One thing I worry about for media streams if you mandate RTT-timeframe reaction (which usually means RTT-timeframe distance between reverse-path reporting) is the amount of potential additional reverse-path traffic they can engender. This is especially relevant in UDP land you don't have ACKs, and the available additional path of RTCP is bandwidth-limited itself with rules that might not allow you to send immediately. This could be an especially relevant constraint on low-RTT channels, especially if they're also low-bandwidth. IIRC, the same issue/impact was flagged in TFRC, but I think the issue may be worse here. In terms of global stability, an aspect of these sorts of algorithms that helps is that even if they may be a little slow to react(*) in a downward direction, they are also typically slow to re-take bandwidth. If they also use the slope of the delay change to estimate bandwidth, they can also be more accurate in their reaction to bandwidth availability changes, so when they do react they tend to avoid undershooting, and don't overshoot by much the way TCP may. (*) It's important to note that in normal operation, a delay-sensing algorithm may react much *faster* than TCP even if the reaction delay is many RTT - because the clock starts counting for a delay-sensitive algorithm when the bottleneck appears, not when the buffer overflows at the bottleneck. A delay sensitive algorithm that isn't faced with giant changes in queue depth will almost always react faster than TCP IMHO. The remaining question is what happens when the bottleneck faces a massive sudden cross-flow that suddenly saturates the buffer. As mentioned, if slope is used the delay-sensing algorithm may well cut bandwidth faster than TCP would, even if it reacts a little later in this case; doubly-so if the algorithm includes losses as an indication that not only has delay increased at the slope rate, but that on top of that a buffer has overflowed, and so losses should cause it to increase the estimate of the bandwidth change. -- Randell Jesup randell-ietf@jesup.org

Hi Randell, Thanks for your many comments! Catching up now: On Apr 8, 2012, at 8:33 AM, Randell Jesup wrote:
On 4/7/2012 1:37 PM, Michael Welzl wrote:
On Apr 7, 2012, at 7:19 PM, Randell Jesup wrote:
What's the RTO in this case, since we're talking UDP media streams? TCP RTO?
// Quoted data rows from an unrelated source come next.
def State.doPlace (s : State) (q : Nat) (d : QDesc) (hostErr : Nat) : State :=
  let c := d.f 4 3 0
  let first := d.f 5 16 0
  let count := d.f 6 17 0
  let p := s.homeDie q
  if d.f 4 31 4 ≠ 0 ∨ d.f 5 31 17 ≠ 0 ∨ d.f 6 31 18 ≠ 0 ∨ d.f 7 31 0 ≠ 0 ∨ d.f 9 31 24 ≠ 0 ∨ !d.zeroFrom 10 ∨ count = 0 ∨ 65536 < count ∨ s.slotsOf c < first + count
      ∨ 2 ^ 56 < d.addr 8 + 4 * count then s.descDone q d.ix 1 0 0
  else if some (s.ctxPart c) ≠ s.queueOwner q then s.descDone q d.ix 2 0 0
  else match State.descPages q d.ix p .rd hostErr (pagesOf (d.addr 8) (4 * count)) s with
    | (none, s1) => s1.descRun q d.ix
    | (some ls, s1) =>
      match State.readLocs (dmaMaster p q d.ix) hostErr 0 ls s1 with
      | (none, s2) => s2.descDone q d.ix (s1.failStatus s2 q) 0 0
      | (some bs, s2) =>
        let words := (chunksOf 4 count bs).map leNat
        if words.any (fun w => natBits w 30 26 != 0) then s2.descDone q d.ix 1 0 0
        else (s2.placeWrite c first words).descDone q d.ix 0 0 0

end Sys2Proof.Machine
end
Something in the order of that is what I had in mind. An RTT is the control interval that we can and should act upon, and of course you'd rather have an estimate that is averaged, and you really want to avoid having false positives from outliers, so you want to give it a reasonable safety margin. The TCP RTO has all that.
Note I'm not "religious" about this - I think a mechanism that would react e.g. an RTT late could still lead to a globally "okay" behavior (but that would then be worth a closer investigation). My main point is that it should be around an RTO, or maybe a bit more, but not completely detached from RTT measurements.
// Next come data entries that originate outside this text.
/-! ### Shape of an operation (03 R74; 04 R108, R117) -/

def noAop : AopRec := { aop := 0, src := .cring 0, ix := 0, asid := 0, func := none }
def noReq : Req := { aopr := noAop, row0 := 0, rows := 0 }
/-- The AOP of the first requester. A gathered operation takes the fields its key does not hold, REUSE among them, from it (DESIGN
CHOICE, log entry 100). -/
def ArrOp.aop (o : ArrOp) : Aop := match o.reqs with | r :: _ => r.aopr.aop | [] => 0
/-- The requester through whose translations W, its metadata and a bias are read: the first that no function-level reset has removed
(R121, R122); by their key all name the same bytes. -/
def ArrOp.lead (o : ArrOp) : AopRec := match o.reqs.find? (fun r => !r.removed) with | some r => r.aopr | none => (o.reqs.headD noReq).aopr
def ArrOp.m (o : ArrOp) : Nat := (o.reqs.map (fun r => r.rows)).foldl (· + ·) 0
def ArrOp.cls (o : ArrOp) : FmtClass := o.aop.cls.getD .h16
/-- Tiles per row group and rows per tile; a gathered operation is one tile. -/
def ArrOp.ts (o : ArrOp) : Nat := if o.gathered then 1 else o.aop.group + 1
def ArrOp.tm (o : ArrOp) : Nat := if o.gathered then o.m else o.aop.tileM
def ArrOp.groupRows (o : ArrOp) : Nat := o.ts * o.tm
def ArrOp.rowGroups (o : ArrOp) : Nat := ceilDiv o.m o.groupRows
def ArrOp.kPasses (o : ArrOp) : Nat := ceilDiv o.aop.k o.cls.kv
def ArrOp.passes (o : ArrOp) (g : Nat) : Nat := ceilDiv o.aop.n (512 * g) * o.rowGroups * o.kPasses

/-- A pass: its column block, row group and K slice. -/
structure Pass where
  nb : Nat
  rg : Nat
  kp : Nat
  deriving DecidableEq, Repr

def ArrOp.passAt (o : ArrOp) (i : Nat) : Pass :=
  ⟨i / (o.rowGroups * o.kPasses), i / o.kPasses % o.rowGroups, i % o.kPasses⟩
/-- First row of a row group, its rows and its tiles. -/
def ArrOp.row0 (o : ArrOp) (x : Pass) : Nat := x.rg * o.groupRows
def ArrOp.passRows (o : ArrOp) (x : Pass) : Nat := min (o.row0 x + o.groupRows) o.m - o.row0 x
def ArrOp.tiles (o : ArrOp) (x : Pass) : Nat := min o.ts (ceilDiv (o.m - o.row0 x) o.tm)
/-- First K index of a slice and the indices it holds. -/
def ArrOp.k0 (o : ArrOp) (x : Pass) : Nat := x.kp * o.cls.kv
def ArrOp.kc (o : ArrOp) (x : Pass) : Nat := min o.cls.kv (o.aop.k - o.k0 x)
/-- First column of a rank in a column block, and its tile width W; a die whose width is zero takes no part (R94). -/
def ArrOp.n0 (o : ArrOp) (g : Nat) (x : Pass) (rank : Nat) : Nat := x.nb * 512 * g + rank * 512
def ArrOp.cols (o : ArrOp) (g : Nat) (x : Pass) (rank : Nat) : Nat := min 512 (o.aop.n - o.n0 g x rank)
/-- Cell rows a slice uses. -/
def ArrOp.cellRows (o : ArrOp) (x : Pass) : Nat := ceilDiv (o.kc x) o.cls.perRow
/-- The bias and the residual row an element needs, numbered per column block. -/
def ArrOp.biasIx (o : ArrOp) (x : Pass) : Nat := x.nb * o.rowGroups + x.rg
def ArrOp.residIx (o : ArrOp) (x : Pass) (row : Nat) : Nat := x.nb * o.m + row

/-- Requester that owns a row of the operation, by index. -/
def ArrOp.reqOf (o : ArrOp) (row : Nat) : Option Nat :=
  (List.range o.reqs.length).find? (fun i => match o.reqs[i]? with
    | some r => decide (r.row0 ≤ row) && decide (row < r.row0 + r.rows)
    | none => false)

def State.opOf (s : State) (p id : Nat) : Option ArrOp := (s.ar (s.gangMaster p)).ops.find? (fun o => o.id == id)
def State.updOp (s : State) (p id : Nat) (f : ArrOp → ArrOp) : State :=
  let m := s.gangMaster p
  let a := s.ar m
  s.setAr m { a with ops := a.ops.map (fun o => if o.id = id then f o else o) }
/-- Dies of the gang that take part in a pass. -/
def State.partDies (s : State) (p : Nat) (o : ArrOp) (x : Pass) : List Nat :=
  (s.gang p).filter (fun d => decide (0 < o.cols (s.gang p).length x (s.rank d)))

/-! ### Operand bytes through held translations (R111) -/

/-- Device physical address of a virtual address the admission translated. -/
def AopRec.pa (r : AopRec) (va : Nat) : Nat :=
  match r.pages.find? (fun h => h.page == va % 2 ^ 56 / 65536) with
  | some h => h.pa + va % 65536
  | none => va % 65536

/-- Read a virtual range as the die's loader; the bytes count as near-memory or HBM traffic (15 R412). -/
def AopRec.bytes (r : AopRec) (s : State) (va n : Nat) : List Byte :=
  ((pagesOf va n).map (fun p => Mem.readN s.mem (r.pa p.1) p.2)).flatten
/-- The default hint of the held page that lies at a device address (09 R247). -/
def AopRec.hintFor (r : AopRec) (a : Nat) : Nat :=
  match r.pages.find? (fun h => decide (h.pa ≤ a) && decide (a < h.pa + 65536)) with
  | some h => h.hint
  | none => 0
/-- Does a virtual range meet a stack that is HOT, whose port holds its requests (09 R256)? -/
def State.runHot (s : State) (r : AopRec) (va n : Nat) : Bool := (pagesOf va n).any (fun p => s.hotAt (r.pa p.1))
def AopRec.meterRead (r : AopRec) (m va n : Nat) (s : State) : State :=
  (pagesOf va n).foldl (fun s p => s.traffic m .read (r.hintFor (r.pa p.1)) (r.pa p.1) p.2) s

/-- The bytes of a virtual range as device bytes by physical address give them. -/
def AopRec.bytesVia (r : AopRec) (rd : Nat → Byte) (va n : Nat) : List Byte := (upFrom va n).map (fun v => rd (r.pa v))

/-- Element `k` of a packed column or row at `base`. -/
def AopRec.elem (r : AopRec) (rd : Nat → Byte) (base w k : Nat) : Nat :=
  let nb := (k * w % 8 + w + 7) / 8
  leNat (r.bytesVia rd (base + k * w / 8) nb) >>> (k * w % 8) % 2 ^ w

/-- Element W[k][n] as a bank holds it: an integer weight expanded (02 R58, R59), any other as stored. -/
def AopRec.weight (r : AopRec) (rd : Nat → Byte) (k n : Nat) : Nat :=
  let a := r.aop
  let w := fmtBits a.fmtW
  let q := r.elem rd (a.wAddr + n * a.wStride) w k
  if !fmtIsIntW a.fmtW then q
  else
    let g := k / 2 ^ a.glog2
    let out := if a.outfmt = 1 then e4m3 else bf16
    let v := if a.method = 1 then expandSZ w a.signed out (leNat (r.bytesVia rd (a.wmAddr + n * a.wmStride + 4 * g) 4)) q
      else expandTBL (r.bytesVia rd (a.wmAddr + n * a.wmStride + 32 * g) 32) q
    (fpEncode out .rne v).1

/-- Virtual ranges of column `n`'s elements and of its metadata for K indices `k … k+c-1`. -/
def AopRec.colRanges (r : AopRec) (n k c : Nat) : List (Nat × Nat) :=
  let a := r.aop
  let w := fmtBits a.fmtW
  let b := a.wAddr + n * a.wStride
  let m := a.wmAddr + n * a.wmStride
  let span := fun (g sz : Nat) => (m + k / g * sz, ((k + c - 1) / g + 1 - k / g) * sz)
  if c = 0 then []
  else (b + k * w / 8, ceilDiv ((k + c) * w) 8 - k * w / 8) ::
    (if fmtIsMX a.fmtW then [span 32 1] else if fmtIsIntW a.fmtW then [span (2 ^ a.glog2) (if a.method = 1 then 4 else 32)] else [])

/-- The identity of a slice (R112). -/
def ArrOp.slice (o : ArrOp) (g : Nat) (x : Pass) (rank : Nat) : SliceId :=
  let r := o.lead
  let a := r.aop
  let k0 := o.k0 x
  let rs := (upFrom (o.n0 g x rank) (o.cols g x rank)).map (fun n => r.colRanges n k0 (o.kc x))
  let pas := fun (l : List (Nat × Nat)) => l.flatMap (fun v => (pagesOf v.1 v.2).map (fun p => r.pa p.1))
  { wPages := rs.flatMap (fun l => pas (l.take 1))
    mPages := rs.flatMap (fun l => pas (l.drop 1))
    fields := [a.wStride, a.wmStride, a.fmtW, a.method, b2n a.signed, a.glog2, a.outfmt, k0, o.kc x, o.n0 g x rank,
               o.cols g x rank] }

/-- The bank in which a slice is resident, READY or ACTIVE (R112). -/
def Arr.resident (a : Arr) (id : SliceId) : Option Nat :=
  [0, 1].find? (fun b => ((a.bank b).st == .ready || (a.bank b).st == .active) && (a.bank b).slice == some id)
def Arr.activeBank (a : Arr) : Option Nat := [0, 1].find? (fun b => (a.bank b).st == .active)
/-- The bank kept for a pass of an operation. -/
def Arr.keptFor (a : Arr) (st : BankSt) (op pass : Nat) : Option Nat :=
  [0, 1].find? (fun b => (a.bank b).st == st && (a.bank b).keep.contains (op, pass))
/-- The pass starts on the die: its slice is kept for it no more. -/
def Arr.unkeep (a : Arr) (op pass : Nat) : Arr :=
  let f := fun (b : Bank) => { b with keep := b.keep.filter (· != (op, pass)) }
  { a with bankA := f a.bankA, bankB := f a.bankB }

/-! ### Reports (03 R96, R101) -/

/-- A die reports to its gang's master: at once on the master, else when READINESS_REPORT delivers it. -/
def State.report (s : State) (d : Nat) (r : Readiness) : State :=
  let a := s.ar d
  s.setAr d { a with reports := a.reports ++ [(d, r)] }
def State.reported (s : State) (p d : Nat) (r : Readiness) : Bool := (s.ar (s.gangMaster p)).reports.contains (d, r)

/-! ### The stationary loader (03 R81-R85) -/

/-- The operation and pass a die's loader takes next: in issue order, and none in a block the die takes no part in. -/
def State.loadNext (s : State) (d : Nat) : Option (ArrOp × Nat) :=
  let g := (s.gang d).length
  let next := (s.ar d).nextLoad
  ((s.ar (s.gangMaster d)).ops.filter (fun o => o.issued && o.fate == .run)).findSome? (fun o =>
    let i := SMap.get 0 next o.id
    if i < o.passes g ∧ 0 < o.cols g (o.passAt i) (s.rank d) then some (o, i) else none)

/-- K indices of bank row `r` of a slice, counted from the slice's first. -/
def ArrOp.rowKs (o : ArrOp) (x : Pass) (r : Nat) : List Nat := (upFrom (o.cls.perRow * r) o.cls.perRow).filter (fun j => decide (j < o.kc x))
/-- The 64-byte lines a bank row takes its elements and metadata from. -/
def ArrOp.rowLines (o : ArrOp) (g : Nat) (x : Pass) (rank r : Nat) : List Nat :=
  let ks := o.rowKs x r
  ((upFrom (o.n0 g x rank) (o.cols g x rank)).flatMap (fun n => (o.lead.colRanges n (o.k0 x + o.cls.perRow * r) ks.length).flatMap (fun v =>
    (pagesOf v.1 v.2).flatMap (fun p => linesOf (o.lead.pa p.1) p.2)))).eraseDups
/-- Element and metadata bytes a bank row adds (Be and Bm of R81): a group's metadata counts in the row of its first K index. -/
def ArrOp.rowBytes (o : ArrOp) (g : Nat) (x : Pass) (rank r : Nat) : Nat :=
  let a := o.aop
  let ks := o.rowKs x r
  let new := fun (n : Nat) => (ks.filter (fun j => j == 0 || (o.k0 x + j) % n == 0)).length
  let cs := o.cols g x rank
  ceilDiv (ks.length * cs * fmtBits a.fmtW) 8 +
    (if fmtIsMX a.fmtW then cs * new 32 else if fmtIsIntW a.fmtW then cs * new (2 ^ a.glog2) * (if a.method = 1 then 4 else 32) else 0)

/-- Bank row `r` of a slice out of the bytes read: elements and scale tags by their bank keys. -/
def ArrOp.bankRow (o : ArrOp) (rd : Nat → Byte) (g : Nat) (x : Pass) (rank r : Nat) : SMap Nat × SMap Nat :=
  let q := o.lead
  let a := q.aop
  let js := o.rowKs x r
  let cs := List.range (o.cols g x rank)
  let put := fun (m : SMap Nat) (k v : Nat) => SMap.set 0 m k v
  (js.foldl (fun m j => cs.foldl (fun m c => put m (j * 512 + c) (q.weight rd (o.k0 x + j) (o.n0 g x rank + c))) m) [],
   if !fmtIsMX a.fmtW then []
   else ((js.map (· / 32)).eraseDups).foldl (fun m b => cs.foldl (fun m c => put m (b * 512 + c)
     (leNat (q.bytesVia rd (a.wmAddr + (o.n0 g x rank + c) * a.wmStride + o.k0 x / 32 + b) 1))) m) [])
One thing I worry about for media streams if you mandate RTT- timeframe reaction (which usually means RTT-timeframe distance between reverse-path reporting) is the amount of potential additional reverse-path traffic they can engender.
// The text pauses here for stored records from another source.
-- ==== Sys2Proof/Machine/CoreBase.lean ====
section
/-! DEFINITION. A core's place in the module: its master ID, its store and merging buffers and L1 tags, release and reset
(spec/06_gelfort_core R160, R178-R187; spec/10_ordering_coherence R267, R268), and the interrupt controllers' register
actions (spec/08_exceptions_interrupts R232-R235). -/

namespace Sys2Proof.Machine

/-- Master ID of a core (R28). -/
def coreMaster (k : Nat) : Nat := if k < 512 then k else if k < 520 then 0x502 + (k - 512) else 0x500
/-- Vexten is on the Pavilion cores only (07 R188). -/
def coreHasV (k : Nat) : Bool := decide (k < 512)
/-- Cores of a die. -/
def dieCores (p : Nat) : List Nat := upFrom (64 * p) 64

/-! ### L1 tags (R178, R179) -/

/-- Raise every age of a set so that the largest is 3 (R179 step 3). -/
def Cache.age3 (c : Cache) (nw set : Nat) : Cache :=
  let m := ((List.range nw).map (fun w => (c.way nw set w).age)).foldl max 0
  if 3 ≤ m then c
  else (List.range nw).foldl (fun c w => let x := c.way nw set w; c.put nw set w { x with age := x.age + (3 - m) }) c

/-- A hit, or a fill in place of the victim (R179). -/
def Cache.l1 (c : Cache) (line hint : Nat) : Cache :=
  let set := line % 256
  match c.find 4 set line with
  | some w => c.put 4 set w { c.way 4 set w with age := 0 }
  | none =>
    let x : CacheWay := { valid := true, line := line, age := if hint = 1 ∨ hint = 3 then 3 else 0 }
    match (List.range 4).find? (fun w => !(c.way 4 set w).valid) with
    | some w => c.put 4 set w x
    | none =>
      let c := c.age3 4 set
      match (List.range 4).find? (fun w => (c.way 4 set w).age == 3) with
      | some w => c.put 4 set w x
      | none => c

/-- A store that hits makes its line the youngest and allocates nothing (R178, R179). -/
def Cache.l1Store (c : Cache) (line : Nat) : Cache :=
  match c.find 4 (line % 256) line with
  | some w => c.put 4 (line % 256) w { c.way 4 (line % 256) w with age := 0 }
  | none => c

/-! ### Store buffer and merging buffer (R180; 10 R267, R268)

A buffered store names its place by one number: a device physical address, or (1 + port) * 2^64 + bus address in a coherent
HOST page. -/

/-- Merge one byte into the entry of its line, or open one. -/
def mergeByte (ms : List MergeEnt) (h u : Nat) (b : Byte) : List MergeEnt :=
  if ms.any (fun e => e.line == u / 64) then
    ms.map (fun e => if e.line = u / 64 then { e with bytes := SMap.insert e.bytes (u % 64) b, hint := h } else e)
  else ms ++ [{ line := u / 64, bytes := [(u % 64, b)], hint := h }]

def mergeBytes : List MergeEnt → Nat → Nat → List Byte → List MergeEnt
  | ms, _, _, [] => ms
  | ms, h, u, b :: bs => mergeBytes (mergeByte ms h u b) h (u + 1) bs

/-- New entries a store needs. -/
def newLines (ms : List MergeEnt) (e : StoreEnt) : Nat :=
  ((linesOf e.addr e.bytes.length).filter (fun l => !ms.any (fun m => m.line == l / 64))).length

/-- The oldest buffered store moves to the merging buffer, when its entries fit. -/
def Core.popStore (c : Core) : Option Core :=
  match c.sbuf with
  | [] => none
  | e :: es =>
    if 16 < c.mbuf.length + newLines c.mbuf e then none
    else some { c with sbuf := es, mbuf := mergeBytes c.mbuf e.hint e.addr e.bytes }

def StoreEnt.overlaps (e : StoreEnt) (u n : Nat) : Bool := decide (e.addr < u + n) && decide (u < e.addr + e.bytes.length)

/-- Byte `u` as the core sees it over memory's `b`: the youngest buffered store, else the merging buffer (10 R267, R268). -/
def Core.see (c : Core) (u : Nat) (b : Byte) : Byte :=
  match c.sbuf.reverse.find? (fun e => decide (e.addr ≤ u) && decide (u < e.addr + e.bytes.length)) with
  | some e => nth b e.bytes (u - e.addr)
  | none =>
    match c.mbuf.find? (fun e => e.line == u / 64) with
    | some e => SMap.get b e.bytes (u % 64)
    | none => b

def Core.seeN (c : Core) (u : Nat) : List Byte → List Byte
  | [] => []
  | b :: bs => c.see u b :: Core.seeN c (u + 1) bs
This is especially relevant in UDP land you don't have ACKs, and the available additional path of RTCP is bandwidth-limited itself with rules that might not allow you to send immediately. This could be an especially relevant constraint on low-RTT channels, especially if they're also low-bandwidth. IIRC, the same issue/impact was flagged in TFRC, but I think the issue may be worse here.
I'd argue that this rule is simply stupid when applied to congestion control. I understand the desire to limit feedback signaling, but doing congestion control right simply requires ACKs as a function of the RTT. One way out of this is to run RTP not over UDP but over a transport that uses the right amount of ACKs. Or call the UDP-based congestion control scheme + encapsulation a new protocol, with new rules, and run RTP "over" it, then the rules are gone :-)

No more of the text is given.